Mila 0.13.48
Deep Neural Network Library
Loading...
Searching...
No Matches
CublasLtLinearPlan.ixx File Reference

cuBLASLt matmul plan builder for CudaLinearOp. More...

#include <stdexcept>
#include <string>
#include <cublasLt.h>
import CublasLt.Error;
import Cuda.Error;
import Logging.Logger;
import Compute.CudaTensorDataType;
import Dnn.TensorDataType;

Classes

struct  Mila::Dnn::Compute::Cuda::CublasLtLinearPlan< TComputePrecision, TParameterPrecision >
 RAII wrapper owning cuBLASLt descriptors for a Linear matmul. More...

Namespaces

namespace  Mila
 Mila main API namespace.
namespace  Mila::Dnn
namespace  Mila::Dnn::Compute
namespace  Mila::Dnn::Compute::Cuda

Functions

template<TensorDataType TComputePrecision, TensorDataType TParameterPrecision = TComputePrecision>
CublasLtLinearPlan< TComputePrecision, TParameterPrecision > Mila::Dnn::Compute::Cuda::build_linear_plan (cublasLtHandle_t handle, int outer_size, int in_features, int out_features, bool has_bias, cublasComputeType_t compute_type, cudaDataType_t scale_type, const float *weight_scale=nullptr)
 Build a cuBLASLt plan for a Linear matmul.
template<TensorDataType TComputePrecision, TensorDataType TParameterPrecision = TComputePrecision>
void Mila::Dnn::Compute::Cuda::execute_linear_plan (cublasLtHandle_t handle, const CublasLtLinearPlan< TComputePrecision, TParameterPrecision > &plan, const float *alpha, const void *A, const void *B, const float *beta, typename CublasLtLinearPlan< TComputePrecision, TParameterPrecision >::ActivationType *C, const typename CublasLtLinearPlan< TComputePrecision, TParameterPrecision >::ActivationType *bias, const float *weight_scale, cudaStream_t stream, void *workspace=nullptr, size_t workspace_size=0)
 Execute a previously-built CublasLtLinearPlan.

Detailed Description

cuBLASLt matmul plan builder for CudaLinearOp.
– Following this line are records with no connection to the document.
/-- 43_configuration_decoder.md R221, R222, R224, R226, R227: every bit of every output of `decode`. Basis: decisions D13
and D14. -/
def Obligations.ConfigDecoderBits : Prop :=
  ∀ (cfg : Half) (i : Nat),
    ((decodeConfig cfg).frameFormat.getLsbD i = true ↔ i < 8 ∧ i ≠ 2 ∧ cfg.getLsbD i = true) ∧
    ((decodeConfig cfg).ctrlA.getLsbD i = true ↔
      (i = 7 ∧ cfg.getLsbD 11 = false) ∨ (i = 3 ∧ cfg.getLsbD 8 = true) ∨
      (i = 1 ∧ cfg.getLsbD 15 = true) ∨ (i = 0 ∧ cfg.getLsbD 14 = true)) ∧
    ((decodeConfig cfg).ctrlB.getLsbD i = true ↔
      (i = 7 ∧ cfg.getLsbD 11 = false) ∨ (i = 6 ∧ cfg.getLsbD 10 = false) ∨ (i = 3 ∧ cfg.getLsbD 9 = true)) ∧
    (decodeConfig cfg).wantsRx = !cfg.getLsbD 11 ∧
    (decodeConfig cfg).isHD = (cfg.getLsbD 8 && cfg.getLsbD 9)

/-- R229: the enable mask agrees with `decode`, its RS485 bit says whether the selector is not 0, and its bits 7:5 are 0.
Basis: R229 is marked as derived from R120 and R221. -/
def Obligations.EnableMaskAgreesWithDecode : Prop :=
  ∀ cfg : Half,
    (enableMask cfg).getLsbD 0 = (decodeConfig cfg).ctrlB.getLsbD 6 ∧
    (enableMask cfg).getLsbD 1 = (decodeConfig cfg).ctrlB.getLsbD 7 ∧
    (enableMask cfg).getLsbD 2 = (decodeConfig cfg).ctrlA.getLsbD 3 ∧
    (enableMask cfg).getLsbD 3 = (decodeConfig cfg).ctrlB.getLsbD 3 ∧
    (enableMask cfg).getLsbD 4 = (cfg.getLsbD 15 || cfg.getLsbD 14) ∧
    ∀ i, 5 ≤ i → (enableMask cfg).getLsbD i = false

/-- R231 (b): every choice of `BaudDivisor` has a bound, a function of the clock alone, above which a valid rate uses 2x
mode and up to which it does not. Basis: decision D16; the free divisor is log 10. -/
def Obligations.DoubleSpeedAboveBound : Prop :=
  ∀ k : Divisor, ∃ bound : Nat → Nat, ∀ (c : Params) (baud : Nat) (d : BaudSetting),
    c.divisor = k → baudDivisor c baud = some d → (d.clk2x = true ↔ bound c.fClk < baud)

/-- R232: a valid default divisor is at least 64 and is 4 f / baud at normal speed, 8 f / baud at double speed, rounded to
nearest without wrapping; double speed is used only where the normal-speed value is below 64; and a rate is invalid exactly
when it is 0, when its normal-speed value exceeds 65535, or when both values are below 64. Basis: R232 is general
knowledge, not in source (G3). -/
def Obligations.DefaultDivisorRoundsToNearest : Prop :=
  ∀ f baud : Nat,
    (∀ d : BaudSetting, standardDivisor f baud = some d →
      64 ≤ d.reg.toNat ∧
      d.reg.toNat * baud ≤ (if d.clk2x then 8 * f else 4 * f) + baud / 2 ∧
      (if d.clk2x then 8 * f else 4 * f) + baud / 2 < (d.reg.toNat + 1) * baud ∧
      (d.clk2x = true → 4 * f + baud / 2 < 64 * baud)) ∧
    (standardDivisor f baud = none ↔
      baud = 0 ∨ 65535 < (4 * f + baud / 2) / baud ∨
      ((4 * f + baud / 2) / baud < 64 ∧ (8 * f + baud / 2) / baud < 64))

/-- 60_exceptions.md R281 to R284: what the line steps of the reference peripheral do, and that a step that is not enabled
changes nothing (log 3). Basis: decision D27; log 3 is the model's choice. -/
def Obligations.LineStepsOfReferencePeripheral : Prop :=
  ∀ (s : State) (p : Nat) (c : PortParams) (u : Port),
    s.params.line = .reference → s.lookup p = some (c, u) →
    (∀ b, u.uart.ctrlb.getLsbD 6 = true → u.uart.txShift = none → u.uart.txHold = some b →
      runEvent (.lineLoad p) s = .next { s with
        ports := s.ports.set p { u with uart := { u.uart with txShift := some b, txHold := none } } }) ∧
    (¬ (u.uart.ctrlb.getLsbD 6 = true ∧ u.uart.txShift = none ∧ u.uart.txHold ≠ none) →
      runEvent (.lineLoad p) s = .next s) ∧
    (∀ b, u.uart.txShift = some b →
      runEvent (.lineShiftDone p) s = .next { s with
        ports := s.ports.set p { u with
          lineOut := u.lineOut ++ [b]
          uart := { u.uart with
            rxFifo :=
              if (u.uart.ctrla.getLsbD 3 = true ∧ u.uart.ctrlb.getLsbD 7 = true) ∧
                  u.uart.rxFifo.length < s.params.rxFifoDepth then u.uart.rxFifo ++ [⟨b, false, false⟩]
              else u.uart.rxFifo
            txShift := u.uart.txHold
            txHold := none
            txcif := if u.uart.txHold = none then true else u.uart.txcif } } }) ∧
    (u.uart.txShift = none → runEvent (.lineShiftDone p) s = .next s) ∧
    (∀ (b : Byte) (perr ferr : Bool),
      runEvent (.lineRx p b perr ferr) s =
        if u.uart.ctrlb.getLsbD 7 = true ∧ u.uart.rxFifo.length < s.params.rxFifoDepth then
          .next { s with
            ports := s.ports.set p { u with uart := { u.uart with rxFifo := u.uart.rxFifo ++ [⟨b, perr, ferr⟩] } } }
        else .next s)

/-- R286: in the boundary view the environment may, at any step, set DREIF, set TXCIF, or append an entry to RXFIFO, however
many it holds; the line steps of the reference model do nothing there, and the environment's steps do nothing in the
reference view. Basis: decision D27; that each view has its own steps only is log 13. -/
def Obligations.BoundaryEnvironmentSteps : Prop :=
  (∀ (s : State) (p : Nat) (c : PortParams) (u : Port),
    s.params.line = .boundary → s.lookup p = some (c, u) →
    runEvent (.envDataEmpty p) s = .next { s with
      ports := s.ports.set p { u with uart := { u.uart with txHold := none } } } ∧
    runEvent (.envTransmitComplete p) s = .next { s with
      ports := s.ports.set p { u with uart := { u.uart with txcif := true } } } ∧
    (∀ (b : Byte) (perr ferr : Bool),
      runEvent (.envReceive p b perr ferr) s = .next { s with
        ports := s.ports.set p { u with uart := { u.uart with rxFifo := u.uart.rxFifo ++ [⟨b, perr, ferr⟩] } } })) ∧
  (∀ (s : State) (p : Nat), s.params.line = .boundary →
    runEvent (.lineLoad p) s = .next s ∧ runEvent (.lineShiftDone p) s = .next s ∧
    ∀ (b : Byte) (perr ferr : Bool), runEvent (.lineRx p b perr ferr) s = .next s) ∧
  (∀ (s : State) (p : Nat), s.params.line = .reference →
    runEvent (.envDataEmpty p) s = .next s ∧ runEvent (.envTransmitComplete p) s = .next s ∧
    ∀ (b : Byte) (perr ferr : Bool), runEvent (.envReceive p b perr ferr) s = .next s)

/-- 10_state.md R50, 70_reset_and_hazards.md R301: what reset leaves, in every configuration and in the machine's own, for
every value the spec gives; that the machine's own configuration has two ports is the model's choice of CFG-T, log 1.
Basis: decisions D24, D26 and D28, and log 1. -/
def Obligations.ResetValues : Prop :=
  (∀ c : Params, (State.resetWith c).IsReset ∧ (State.resetWith c).params = c ∧
    ∀ u ∈ (State.resetWith c).ports, u.xferState = .disabled) ∧
  State.reset.IsReset ∧ State.reset.params.nports = 2

/-- The invariants below hold after reset in every legal configuration, and in the machine's own. Basis: R51 is marked as
derived; the invariant is the model's, the reset values it names are logs 1 and 5 to 9. -/
def Obligations.ResetMeetsInvariants : Prop :=
  (∀ c : Params, c.Wf →
    (State.resetWith c).Inv ∧ (State.resetWith c).LineInv ∧ (State.resetWith c).memoryWf = true) ∧
  State.reset.Inv ∧ State.reset.LineInv ∧ State.reset.memoryWf = true

/-- 10_state.md R51 items 1 to 5, R21, R25, R31 to R33, R43: every step keeps the invariant `State.Inv`. Basis: R51 is
marked as derived; fields `armed`, `fifo` and `reserved` of the invariant are the model's. -/
def Obligations.StepKeepsStateInvariant : Prop :=
  ∀ s t : State, s.Inv → step s = .next t → t.Inv

/-- R51 item 8, R44, 41_transfer_state_machine.md R174, 70_reset_and_hazards.md R339: with the reference peripheral every
step keeps the invariant `State.LineInv`. Basis: R51, R174 and R339 are marked as derived, the peripheral is decision D27.
-/
def Obligations.StepKeepsLineInvariant : Prop :=
  ∀ s t : State, s.Inv → s.LineInv → s.params.line = .reference → step s = .next t → t.LineInv

/-- Every step keeps every byte array and PIN in canonical form, so that equal contents are equal data. Basis: the
canonical form is the model's, logs 7 and 8. -/
def Obligations.StepKeepsCanonicalMemory : Prop :=
  ∀ s t : State, s.memoryWf = true → step s = .next t → t.memoryWf = true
Provides a mixed-precision-aware plan struct and build/execute functions for the Linear op only. For now, GQA and MHA continue to use the existing build_plan / build_strided_plan / execute_plan path untouched.

Template parameters follow Mila conventions: TComputePrecision - activation and output element type (e.g. BF16) TParameterPrecision - weight element type (e.g. FP8_E4M3); defaults to TComputePrecision TAccumPrecision - accumulator and scale type; always float

When TParameterPrecision == TComputePrecision (non-quantized):

  • layoutA, layoutB, layoutC all use the same cudaDataType_t
  • has_per_channel_scale is false
  • execute_linear_plan ignores the per_channel_scale pointer

When TParameterPrecision != TComputePrecision (quantized, e.g. BF16 x FP8):

  • layoutA and layoutC use cuda_data_type_v<TComputePrecision>
  • layoutB uses cuda_data_type_v<TParameterPrecision>
  • has_per_channel_scale is true
  • execute_linear_plan sets CUBLASLT_MATMUL_DESC_B_SCALE_POINTER at execution time

Caller contract: compute_type and scale_type are supplied by CudaLinearOp::getComputeTypes() and must be consistent with TComputePrecision and the active ComputePrecision::Policy. The cudaDataType_t values for A, B, C are derived at compile time from the template parameters via cuda_data_type_v and are not caller-supplied.